Pine-Sol
- Product type: Cleanser
- Owner: The Clorox Company
- Country: United States
- Introduced: 1929
- Markets: Worldwide
- Previous owners: Harry A. Cole Shulton
- Ambassadors: Katie the Cleaning Lady, Diane Amos, Yvette Nicole Brown
- Website: pinesol.com

= Pine-Sol =

Household cleaning product

Pine-Sol is a registered trade name of the Clorox Company for a line of household cleaning products, used to clean grease and heavy soil stains. Pine-Sol was based on pine oil when it was created in 1929 and during its rise to national popularity in the 1950s. By 2016, Pine-Sol products sold in stores no longer contained pine oil, which was done to reduce costs.

== History ==
Pine-Sol detergent was invented by Harry A. Cole of Jackson, Mississippi, in 1929.

In 1948, entrepreneur Robert Earnest "Dumas" Milner acquired Magnolia Chemical, the Jackson, Mississippi supplier of Pine-Sol. Milner put Howard S. Cohoon in charge of the firm which had six employees: three salesmen and three who produced the product. In the following five years Cohoon turned the company into a multi-million dollar operation selling 20 million bottles throughout the United States and 11 other nations. Cohoon modernized the operation from manual bottling and labeling to full automation.

According to Cohoon, at that time pine oil was produced from old yellow pine tree stumps which were previously regarded as worthless. After Pine-Sol went national, Milner Company began a national radio advertising campaign starting with the Robert Q. Lewis show in 1952. By 1955 the Milner company had purchased Perma-Starch, of Illiopolis, Illinois, and by 1959 Milner had grown to a $1.5 million daytime TV advertising package and a $100,000 radio buy shared between Pine-Sol and Perma-Starch.

In January 1956, the Federal Trade Commission ordered Milner Company to cease and desist an advertising campaign that related to the false claims regarding the effectiveness of Pine-Sol compared to other pine oil containing products. Milner Company had previously agreed to cease and desist several other false claims about germicidal and bactericidal properties of Pine-Sol in March 1951. In February 1963, the Dumas Milner Company, including Pine-Sol facilities in Jackson, Miss., and Perma-Starch plant in Illiopolis, Ill., was taken over by Wayne, New Jersey, based American Cyanamid for stock valued at $17 million. Howard S. Cohoon was to remain in charge of the division.
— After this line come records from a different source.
-- ==== Sys2Proof/Tests/Slice0.lean ====
section
/-! SUPPORT. Tests. A witness theorem shows, for a clause of a statement, a concrete state and concrete operands that meet all
of its hypotheses together: it applies the clause to them, so that the statement itself names the hypotheses. The other tests
compare one operation or one step with numbers taken from the spec or worked by hand. -/

namespace Sys2Proof.Tests

open Sys2Proof Sys2Proof.Machine

-- Each theorem waits for the one before it, so that few are elaborated at a time.
set_option Elab.async false

/-- The command c runs in state s. -/
def Runs (c : Instr) (s : State) : Prop := ∃ u, exec c s = .next u

theorem runs {c : Instr} {s u : State} (h : exec c s = .next u) : Runs c s := ⟨u, h⟩

theorem runsTo {c : Instr} {s : State} {p : State → Prop} (h : ∃ u, exec c s = .next u ∧ p u) : Runs c s :=
  h.elim fun u k => ⟨u, k.1⟩

/-- A decidable fact about concrete states, by the kernel's evaluation. -/
theorem ok {p : Prop} [Decidable p] (h : decide p = true := by decide +kernel) : p := of_decide_eq_true h

/-- What `State.Accepts` asks, as one decidable fact. -/
def acceptsB (s : State) (c idx sub : Nat) (seg : Bool) (b : List Byte) : Bool :=
  s.served && (s.gate c).isNone && ((s.renew c).writeAbort idx sub seg b).isNone && s.ctl.transfer.isNone

theorem acc {s : State} {c idx sub : Nat} {seg : Bool} {b : List Byte}
    (h : acceptsB s c idx sub seg b = true := by decide +kernel) : s.Accepts c idx sub seg b := by
  simp only [acceptsB, Bool.and_eq_true, Option.isNone_iff_eq_none] at h
  exact ⟨h.1.1.1, h.1.1.2, h.1.2, h.2⟩

/-- The fifteen counts and the canonical forms of a sound state, as one decidable fact. -/
def soundB (s : State) : Bool :=
  swf odflt s.objects && swf ddflt s.domains && Memory.wf s.mem.dram && Memory.wf s.mem.cashew && Memory.wf s.hz.local_ &&
    Memory.wf s.hz.prog && decide (s.lad.rungs.length = 16) && decide (s.opt.ports.length = 4) && decide (s.das.ports.length = 4) &&
    decide (s.pop.ports.length = 4) && decide (s.hz.engines.length = 12) && decide (s.ses.zones.length = 256) &&
    decide (s.ses.seqs.length = 4) && decide (s.caps.length = 8) && decide (s.qu.qs.length = 16) && decide (s.fx.chans.length = 16) &&
    decide (s.ln.tx.length = 8) && decide (s.ln.rx.length = 2) && decide (s.ctl.waiting.length ≤ 8) &&
    decide (s.mg.buffer.length ≤ 256)

theorem snd {s : State} (h : soundB s = true := by decide +kernel) : s.Sound := by
  simp only [soundB, Bool.and_eq_true, decide_eq_true_eq] at h
  obtain ⟨⟨⟨⟨⟨⟨⟨⟨⟨⟨⟨⟨⟨⟨⟨⟨⟨⟨⟨h1, h2⟩, h3⟩, h4⟩, h5⟩, h6⟩, h7⟩, h8⟩, h9⟩, h10⟩, h11⟩, h12⟩, h13⟩, h14⟩, h15⟩, h16⟩, h17⟩,
    h18⟩, h19⟩, h20⟩ := h
  exact ⟨h1, h2, h3, h4, h5, h6, h7, h8, h9, h10, h11, h12, h13, h14, h15, h16, h17, h18, h19, h20⟩

/-- An effect that is taken. -/
def taken (e : Except Nat State) : Bool := match e with | .ok _ => true | .error _ => false

theorem okE {e : Except Nat State} (h : taken e = true := by decide +kernel) : ∃ v, e = .ok v := by
  cases e with
  | ok v => exact ⟨v, rfl⟩
  | error _ => cases h

theorem okS {α : Type} {o : Option α} (h : o.isSome = true := by decide +kernel) : ∃ v, o = some v := Option.isSome_iff_exists.1 h

/-- The boundary keeps schedule i. -/
def keeps (i : Nat) (x : Target) : Bool := match x with | .keep j => decide (j = i) | _ => false

theorem okK {i : Nat} {x : Target} (h : keeps i x = true := by decide +kernel) : x = .keep i := by
  cases x with
  | keep j => exact congrArg Target.keep (of_decide_eq_true h)
  | _ => cases h

/-- The newest sweep of a list began at n. -/
def newest (n : Nat) (l : List Flight) : Bool := match l.getLast? with | some f => decide (f.start = n) | none => false

theorem okN {n : Nat} {l : List Flight} (h : newest n l = true := by decide +kernel) : ∃ a f, l = a ++ [f] ∧ f.start = n := by
  unfold newest at h
  cases k : l.getLast? with
  | none => rw [k] at h; cases h
  | some f =>
    rw [k] at h
    obtain ⟨a, e⟩ := List.getLast?_eq_some_iff.1 k
    exact ⟨a, f, e, of_decide_eq_true h⟩

/-! ## States to test on -/

/-- Awake in power state p, with every domain that p has live. -/
def awake (p : PowerState) : State :=
  { State.reset with
    pw := { State.reset.pw with
      power := p, readyDone := true, dramLive := true, photonic := true, serial := true, library := true }
    tb := { State.reset.tb with running := true } }

/-- Change objects: key and value. -/
def put (s : State) (l : List (Nat × Nat)) : State := l.foldl (fun s x => s.os x.1 x.2) s

def withPw (s : State) (f : Power → Power) : State := { s with pw := f s.pw }
def withTb (s : State) (f : TimeBase → TimeBase) : State := { s with tb := f s.tb }

/-- Zero bytes with fields laid over them. -/
def bytes (n : Nat) (l : List (Nat × List Byte)) : List Byte := l.foldl (fun b x => patch b x.1 x.2) (rep n 0)

/-- A small plan: S = 4, P = 6400 ns, W = 2 µs, port 0; one schedule entry on engine 0, one Poppy stage of two taps, the program of
sequence 0, the ladder of buffer 0, and streams of types 1 and 4 on queue 0. -/
def plan : Plan :=
  { header := bytes 64 [(0x0E, [1]), (0x10, le 4 7), (0x16, [4]), (0x18, le 4 400), (0x1C, le 2 1)]
    length := 64
    secs := [⟨1, 0, bytes 128 [(3, [1]), (0x0A, le 2 2)]⟩,
      ⟨0x10, 0, bytes 32 [(4, le 4 4), (8, le 2 1), (0x0A, le 2 1), (0x0E, [4]), (0x14, le 2 1), (0x16, [1])]⟩,
      ⟨0x20, 0, bytes 112 [(4, le 2 1), (6, le 2 1), (17, [1])]⟩,
      ⟨0x30, 0, bytes 32 [(3, [3]), (4, [1]), (6, le 2 2), (0xE, le 2 1)]⟩,
      ⟨0x40, 0, bytes 656 []⟩, ⟨0x41, 0, bytes 16 [(3, [1]), (4, le 4 8)]⟩,
      ⟨0x50, 0, bytes 464 [(2, le 2 2), (432, [1, 0, 0, 0]), (440, le 4 3), (448, [4, 0, 0, 0])]⟩] }

def flight : Flight := ⟨1, 1, 1000, 65536, plan, 0, 0, false, false, rep 4 ⟨4, 0, 0, 0, 0, 0, 0, 0⟩, [], rep 4 0, rep 4 0, [], 1⟩

/-- The plan on rung 0, in Ready. -/
def planned : State := { awake .ready with lad := { State.reset.lad with rungs := some ⟨plan, false⟩ :: rep 15 none } }

/-- Sweep 1 in flight, the next boundary at 7.4 µs. -/
def sensing : State :=
  let s := withPw planned fun w => { w with power := .sensing }
  { s with
    lad := { s.lad with inForce := some plan }
    sw := { s.sw with flights := [flight], next := 7400, last := 1000, lastIndex := 1, lastStamp := 65536 }
    ses := { s.ses with running := true } }

def withPort (s : State) (p : Nat) (f : PortOptics → PortOptics) : State := s.setPort p f

/-- A work item due at 5 ns. -/
def item (user : Bool) : Item := ⟨user, 0, 0, 0, 0, 1, 1, 0, 0, 5, if user then 1536 else 0, 0, 0, 0, 100, 0, [], []⟩

def withEngine (s : State) (f : Engine → Engine) : State := s.setEngine 0 f

def hasItem : State := withEngine sensing fun g => { g with item := some (item false) }
def hasUser : State := withEngine sensing fun g => { g with userItem := some (item true) }

/-! ## Witnesses of the whole-machine statements -/

theorem test_front : Obligations.StepTakesTheFront →
    step { awake .ready with pending := [.ppsLoss 7, .ppsLoss 9] } = exec (.ppsLoss 7) { awake .ready with pending := [.ppsLoss 9] } :=
  fun h => h _ _ _ rfl
theorem test_idle : Obligations.IdleStep → step State.reset = .next State.reset := fun h => h.1 _ rfl
theorem test_sound_kept : Obligations.StepKeepsSound → ∀ t, step State.reset = .next t → t.Sound :=
  fun h t e => (h _ t snd e).1
theorem test_completes : Obligations.EveryCommandCompletes → Runs (.crystalStart 5) State.reset :=
  fun h => runsTo (h _ _ snd)
theorem test_parts : Obligations.CommandsChangeOnlyTheirParts → ∀ t, exec (.crystalStart 5) State.reset = .next t → t.mem = State.reset.mem :=
  fun h t e => h _ _ _ e .mem (by decide)

/-! ## Shell, resets, power, NMT -/

def noVbat : State := withPw State.reset fun w => { w with vbat := false, pwrEn := false, power := .dormant }
def asleep : State := withPw State.reset fun w => { w with power := .dormant, pwrEn := false, armed := true }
The Pine-Sol brand was acquired by Clorox from American Cyanamid's Shulton Group in 1990. The 2005 version of the original 8% to 10% pine oil based cleaner was acidic (pH 3–4) and could be used to remove bacteria from household surfaces. However, some of the products now contain bases (pH 10–11).

There was also a dispute between Clorox and Reckitt Benckiser over potential consumer confusion regarding the fact that both Lysol and Pine-Sol end in "sol" and are used for cleaning. The issues spawned negotiations, agreements and lawsuits among several involved companies over the years from the 1960s to late 1990s.

== Formulation ==
According to 1950s Milner executive Howard S. Cohoon, producer of Pine-Sol, pine oil is formed only in large stumps from cut-over timber that has remained in the ground for "at least 20 years." It is not found in live pine trees. When asked about the risk of running out, Cohoon estimated in 1954 that there was "enough to last for another 35 years." He was not worried about a shortage as he claimed pine oil could be produced synthetically.
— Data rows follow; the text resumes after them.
-- ==== Sys2Proof/Machine/Entries.lean ====
section
/-! DEFINITION. The table of Catalogue entries (Catalogue entry reference, Tables 15.2 to 15.16): type, access class,
default and keep code of every entry. -/

namespace Sys2Proof.Machine

/-- Access classes (Table 0.3). -/
inductive Acc where
  | ro | rw | rws | wo | cons
deriving DecidableEq, Repr, Inhabited

/-- Keep codes (Table 15.1). -/
inductive Keep where
  | v | p | c | cp
deriving DecidableEq, Repr, Inhabited

/-- One row of the entry tables: the indices and subindices it covers, type code of Table 14.2, access, default, keep,
and whether it is a counter or running maximum (R447). -/
structure EntRow where
  lo : Nat
  hi : Nat
  slo : Nat
  shi : Nat
  ty : Nat
  acc : Acc
  dflt : Nat
  keep : Keep
  counter : Bool
deriving DecidableEq, Repr, Inhabited


/-- Entries of range 0x1000. -/
def rowsIdentity : List EntRow := [
  -- VENDOR_ID
  ⟨0x1000, 0x1000, 1, 1, 2, .ro, 0, .v, false⟩,
  -- DEVICE_ID
  ⟨0x1000, 0x1000, 2, 2, 2, .ro, 0, .v, false⟩,
  -- UNIQUE_ID
  ⟨0x1000, 0x1000, 3, 3, 4, .ro, 0, .v, false⟩,
  -- CAT_FORMAT
  ⟨0x1000, 0x1000, 4, 4, 2, .ro, 1, .v, false⟩,
  -- ROM_REV
  ⟨0x1000, 0x1000, 5, 5, 2, .ro, 0, .v, false⟩,
  -- ASSET_TAG
  ⟨0x1000, 0x1000, 6, 6, 8, .rw, 0, .p, false⟩]

/-- Entries of range 0x2000. -/
def rowsInventory : List EntRow := [
  -- INV_VARIANT
  ⟨0x2000, 0x2000, 1, 1, 1, .ro, 0, .v, false⟩,
  -- INV_ORDER_CODE
  ⟨0x2000, 0x2000, 2, 2, 8, .ro, 0x36314C2D383637482D32314A4D, .v, false⟩,
  -- INV_DIGEST
  ⟨0x2000, 0x2000, 3, 3, 3, .ro, 0, .v, false⟩,
  -- INV_STATUS
  ⟨0x2000, 0x2000, 4, 4, 7, .ro, 0, .v, false⟩,
  -- INV_TILES
  ⟨0x2010, 0x2010, 1, 1, 2, .ro, 0xC00, .v, false⟩,
  -- INV_TILES_MIN
  ⟨0x2010, 0x2010, 2, 2, 2, .ro, 0xC00, .v, false⟩,
  -- INV_TILES_FENCED
  ⟨0x2010, 0x2010, 3, 3, 2, .ro, 0, .v, false⟩,
  -- INV_HALF_TILES
  ⟨0x2011, 0x2011, 1, 0x18, 1, .ro, 0x80, .v, false⟩,
  -- INV_HALF_FIRST_LTILE
  ⟨0x2012, 0x2012, 1, 1, 2, .ro, 0, .v, false⟩,
  -- INV_HALF_FIRST_LTILE
  ⟨0x2012, 0x2012, 2, 2, 2, .ro, 0x80, .v, false⟩,
  -- INV_HALF_FIRST_LTILE
  ⟨0x2012, 0x2012, 3, 3, 2, .ro, 0x100, .v, false⟩,
  -- INV_HALF_FIRST_LTILE
  ⟨0x2012, 0x2012, 4, 4, 2, .ro, 0x180, .v, false⟩,
  -- INV_HALF_FIRST_LTILE
  ⟨0x2012, 0x2012, 5, 5, 2, .ro, 0x200, .v, false⟩,
  -- INV_HALF_FIRST_LTILE
  ⟨0x2012, 0x2012, 6, 6, 2, .ro, 0x280, .v, false⟩,
  -- INV_HALF_FIRST_LTILE
  ⟨0x2012, 0x2012, 7, 7, 2, .ro, 0x300, .v, false⟩,
  -- INV_HALF_FIRST_LTILE
  ⟨0x2012, 0x2012, 8, 8, 2, .ro, 0x380, .v, false⟩,
  -- INV_HALF_FIRST_LTILE
  ⟨0x2012, 0x2012, 9, 9, 2, .ro, 0x400, .v, false⟩,
  -- INV_HALF_FIRST_LTILE
  ⟨0x2012, 0x2012, 0xA, 0xA, 2, .ro, 0x480, .v, false⟩,
  -- INV_HALF_FIRST_LTILE
  ⟨0x2012, 0x2012, 0xB, 0xB, 2, .ro, 0x500, .v, false⟩,
  -- INV_HALF_FIRST_LTILE
  ⟨0x2012, 0x2012, 0xC, 0xC, 2, .ro, 0x580, .v, false⟩,
  -- INV_HALF_FIRST_LTILE
  ⟨0x2012, 0x2012, 0xD, 0xD, 2, .ro, 0x600, .v, false⟩,
  -- INV_HALF_FIRST_LTILE
  ⟨0x2012, 0x2012, 0xE, 0xE, 2, .ro, 0x680, .v, false⟩,
  -- INV_HALF_FIRST_LTILE
  ⟨0x2012, 0x2012, 0xF, 0xF, 2, .ro, 0x700, .v, false⟩,
  -- INV_HALF_FIRST_LTILE
  ⟨0x2012, 0x2012, 0x10, 0x10, 2, .ro, 0x780, .v, false⟩]

/-- Entries of range 0x2000. -/
def rowsInventory2 : List EntRow := [
  -- INV_HALF_FIRST_LTILE
  ⟨0x2012, 0x2012, 0x11, 0x11, 2, .ro, 0x800, .v, false⟩,
  -- INV_HALF_FIRST_LTILE
  ⟨0x2012, 0x2012, 0x12, 0x12, 2, .ro, 0x880, .v, false⟩,
  -- INV_HALF_FIRST_LTILE
  ⟨0x2012, 0x2012, 0x13, 0x13, 2, .ro, 0x900, .v, false⟩,
  -- INV_HALF_FIRST_LTILE
  ⟨0x2012, 0x2012, 0x14, 0x14, 2, .ro, 0x980, .v, false⟩,
  -- INV_HALF_FIRST_LTILE
  ⟨0x2012, 0x2012, 0x15, 0x15, 2, .ro, 0xA00, .v, false⟩,
  -- INV_HALF_FIRST_LTILE
  ⟨0x2012, 0x2012, 0x16, 0x16, 2, .ro, 0xA80, .v, false⟩,
  -- INV_HALF_FIRST_LTILE
  ⟨0x2012, 0x2012, 0x17, 0x17, 2, .ro, 0xB00, .v, false⟩,
  -- INV_HALF_FIRST_LTILE
  ⟨0x2012, 0x2012, 0x18, 0x18, 2, .ro, 0xB80, .v, false⟩,
  -- INV_LTILE_MAP
  ⟨0x2013, 0x2013, 1, 1, 9, .ro, 0, .v, false⟩,
  -- BRINGUP_STEP
  ⟨0x2020, 0x2020, 1, 1, 1, .ro, 0, .v, false⟩,
  -- BRINGUP_FAULT
  ⟨0x2020, 0x2020, 2, 2, 1, .ro, 0, .c, false⟩,
  -- BRINGUP_LAST_MS
  ⟨0x2020, 0x2020, 3, 3, 3, .ro, 0, .c, false⟩,
  -- BRINGUP_EXCLUSIONS
  ⟨0x2020, 0x2020, 4, 4, 2, .ro, 0, .v, false⟩,
  -- BRINGUP_LIMIT_S
  ⟨0x2020, 0x2020, 5, 5, 1, .ro, 0xA, .v, false⟩,
  -- RESET_SCOPE_REFUSALS
  ⟨0x2020, 0x2020, 6, 6, 3, .ro, 0, .c, true⟩]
Although the original Pine-Sol formulation was pine oil-based, today the cleaners sold under the Pine-Sol brand contain no pine oil.

In 2006, The Clorox Company's product line included "Clorox Commercial Pine-Sol Brand Cleaner", with the same ingredients and concentrations as "Original Pine-Sol Brand Cleaner 1."
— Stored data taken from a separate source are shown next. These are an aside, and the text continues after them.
-- ==== Sys2Proof/Machine/Codec.lean ====
section
/-! DEFINITION. The check codes: CRC-16 and CRC-32 of R81, and the Reed–Solomon codes of Table 8.1. -/

namespace Sys2Proof.Machine

/-- Bits [hi:lo] of a number. -/
def bits (w hi lo : Nat) : Nat := w / 2 ^ lo % 2 ^ (hi + 1 - lo)

/-- Bit `i` of a number. -/
def bit1 (w i : Nat) : Bool := w / 2 ^ i % 2 == 1

/-- `n` little-endian bytes of a number (R15). -/
def leBytes : Nat → Nat → List Byte
  | 0, _ => []
  | n + 1, v => BitVec.ofNat 8 v :: leBytes n (v / 256)

/-- The number little-endian bytes hold (R15). -/
def leNat : List Byte → Nat
  | [] => 0
  | b :: r => b.toNat + 256 * leNat r

/-- One byte into the CRC-16 with polynomial 0x1021, not reflected. -/
def crc16Step (c : BitVec 16) (b : Byte) : BitVec 16 :=
  let rec go : Nat → BitVec 16 → BitVec 16
    | 0, c => c
    | k + 1, c => go k (if c.getLsbD 15 then (c <<< 1) ^^^ 0x1021#16 else c <<< 1)
  go 8 (c ^^^ (b.zeroExtend 16 <<< 8))

/-- The CRC-16 of R81 over bytes in the order given. -/
def crc16 (bs : List Byte) : BitVec 16 := bs.foldl crc16Step 0xFFFF#16

/-- One byte into the reflected CRC-32 of IEEE 802.3. -/
def crc32Step (c : BitVec 32) (b : Byte) : BitVec 32 :=
  let rec go : Nat → BitVec 32 → BitVec 32
    | 0, c => c
    | k + 1, c => go k (if c.getLsbD 0 then (c >>> 1) ^^^ 0xEDB88320#32 else c >>> 1)
  go 8 (c ^^^ b.zeroExtend 32)

/-- The CRC-32 of R81 over bytes in ascending order. -/
def crc32 (bs : List Byte) : BitVec 32 := bs.foldl crc32Step 0xFFFFFFFF#32 ^^^ 0xFFFFFFFF#32

/-- The CRC-16 a 16-byte structure carries in bytes 1 and 0: over bytes 15 down to 2 (R81, R273). -/
def wordCrc (w : Nat) : Nat := (crc16 ((leBytes 16 w).drop 2).reverse).toNat

/-! ## GF(2^8) and the codes of R231 -/

/-- Multiplication by α in GF(2^8) with polynomial 0x11D. -/
def gfX (a : Byte) : Byte := if a.getLsbD 7 then (a <<< 1) ^^^ 0x1D#8 else a <<< 1

/-- Multiplication in GF(2^8). -/
def gfMul (a b : Byte) : Byte :=
  let rec go : Nat → Byte → Nat → Byte → Byte
    | 0, _, _, acc => acc
    | k + 1, x, y, acc => go k (gfX x) (y / 2) (if y % 2 = 1 then acc ^^^ x else acc)
  go 8 a b.toNat 0#8

/-- α^n. -/
def gfPow : Nat → Byte
  | 0 => 1#8
  | n + 1 => gfX (gfPow n)

/-- The inverse, as the 254th power. -/
def gfInv (a : Byte) : Byte :=
  let a2 := gfMul a a
  let a4 := gfMul a2 a2
  let a8 := gfMul a4 a4
  let a16 := gfMul a8 a8
  let a32 := gfMul a16 a16
  let a64 := gfMul a32 a32
  let a128 := gfMul a64 a64
  gfMul a128 (gfMul a64 (gfMul a32 (gfMul a16 (gfMul a8 (gfMul a4 a2)))))

/-- The generator polynomial with roots α^0 … α^(c−1), highest coefficient first and its leading 1 left out. -/
def rsGen : Nat → List Byte
  | 0 => []
  | c + 1 =>
    let g := rsGen c
    let r := gfPow c
    -- (x^c + g) (x + r)
    let a := g ++ [0#8]
    let b := (1#8 :: g).map (gfMul r)
    List.zipWith (· ^^^ ·) a b

/-- The remainder of the bytes times x^c on division by the generator: the check bytes (R231). -/
def rsCheck (c : Nat) (d : List Byte) : List Byte :=
  let g := rsGen c
  d.foldl (fun st b =>
    let f := b ^^^ st.headD 0#8
    List.zipWith (· ^^^ ·) (st.drop 1 ++ [0#8]) (g.map (gfMul f))) (List.replicate c 0#8)

/-- A codeword of a 64-byte word: the data, then its check bytes. -/
def rsEncode (c : Nat) (d : List Byte) : List Byte := d ++ rsCheck c d

/-- Syndrome i: the received polynomial at α^i. -/
def rsSyn (w : List Byte) (i : Nat) : Byte :=
  let a := gfPow i
  w.foldl (fun acc b => gfMul acc a ^^^ b) 0#8

/-- What a decoder makes of a word (Table 8.2). -/
inductive Decoded where
  | clean (d : List Byte)
  | corrected (d : List Byte) (errs : List (Nat × Byte))
  | poison
  | uncorrectable
deriving DecidableEq, Repr, Inhabited

/-- The poison signature of a code with `c` check bytes (R233). -/
def poisonSig (c : Nat) : List Byte := ([0x50#8, 0x4F#8, 0x49#8, 0x53#8, 0x4F#8, 0x4E#8, 0x45#8, 0x44#8]).take c

/-- The poison word of a code (R233). -/
def poisonWord (c : Nat) : List Byte := List.replicate 64 0#8 ++ poisonSig c

/-- Do the syndromes follow from errors e1 at locator x1 and e2 at locator x2? -/
def rsFits (s : List Byte) (x1 e1 x2 e2 : Byte) : Bool :=
  match s with
  | [] => true
  | t :: r => (e1 ^^^ e2) == t && rsFits r x1 (gfMul e1 x1) x2 (gfMul e2 x2)

/-- A single-symbol error that explains the syndromes, position and value. -/
def rsOne (n : Nat) (s : List Byte) : Option (Nat × Byte) :=
  let e := s.headD 0#8
  if e = 0#8 then none
  else ((List.range n).find? (fun p => rsFits s (gfPow (n - 1 - p)) e 1#8 0#8)).map (fun p => (p, e))

/-- A two-symbol error that explains the syndromes. -/
def rsTwo (n : Nat) (s : List Byte) : Option ((Nat × Byte) × (Nat × Byte)) :=
  let s0 := s.headD 0#8
  let s1 := (s.drop 1).headD 0#8
  let pairs := (List.range n).flatMap (fun p => ((List.range n).filter (fun q => decide (p < q))).map (fun q => (p, q)))
  pairs.findSome? (fun pq =>
    let x1 := gfPow (n - 1 - pq.1)
    let x2 := gfPow (n - 1 - pq.2)
    let e1 := gfMul (s1 ^^^ gfMul s0 x2) (gfInv (x1 ^^^ x2))
    let e2 := s0 ^^^ e1
    if e1 = 0#8 || e2 = 0#8 then none
    else if rsFits s x1 e1 x2 e2 then some ((pq.1, e1), (pq.2, e2)) else none)

/-- A symbol changed by an error value. -/
def xorAt (w : List Byte) (p : Nat) (e : Byte) : List Byte :=
  w.zipIdx.map (fun b => if b.2 = p then b.1 ^^^ e else b.1)

/-- Symbol errors applied to a stored word. -/
def applyUpset (w : List Byte) (u : List (Nat × Byte)) : List Byte := u.foldl (fun w e => xorAt w e.1 e.2) w

/-- The decoder of a word with `c` check bytes (R234): poison is tested for first, at most two symbols are
corrected. -/
def rsDecode (c : Nat) (w : List Byte) : Decoded :=
  if w = poisonWord c then .poison
  else
    let s := (List.range c).map (rsSyn w)
    if s.all (· == 0#8) then .clean (w.take 64)
    else
      match rsOne w.length s with
      | some (p, e) => .corrected ((xorAt w p e).take 64) [(p, e)]
      | none =>
        match rsTwo w.length s with
        | some ((p, e), (q, f)) => .corrected ((xorAt (xorAt w p e) q f).take 64) [(p, e), (q, f)]
        | none => .uncorrectable

end Sys2Proof.Machine
end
In 2008, the material safety data sheet for the "Original Pine-Sol Brand Cleaner 1" formulation listed 8–12% pine oil, 3–7% alkyl alcohol ethoxylates, 1–5% sodium petroleum sulfonate and 1–5% isopropyl alcohol.

In January 2013, Clorox began making a product called Original Pine-Sol Multi-Surface Cleaner which included glycolic acid while lacking any pine oil.

In January 2014, Clorox announced that Pine-Sol products would no longer contain pine oil, due to pine oil's limited supply and increased cost. In response to consumer requests for the original formula, Clorox made available a product containing 8.75% pine oil to online purchasers, but said it would not be sold in stores.

== Editions ==
Editions of Pine-Sol currently contain(ed) 10 editions, which include: Classic, Lemon Fresh, Refreshing Clean, Lavender Scent, Spring Blossom, All-Purpose, Mandarin Sunrise, Cherry Blossom, Strawberry Shine, and Magic Matcha.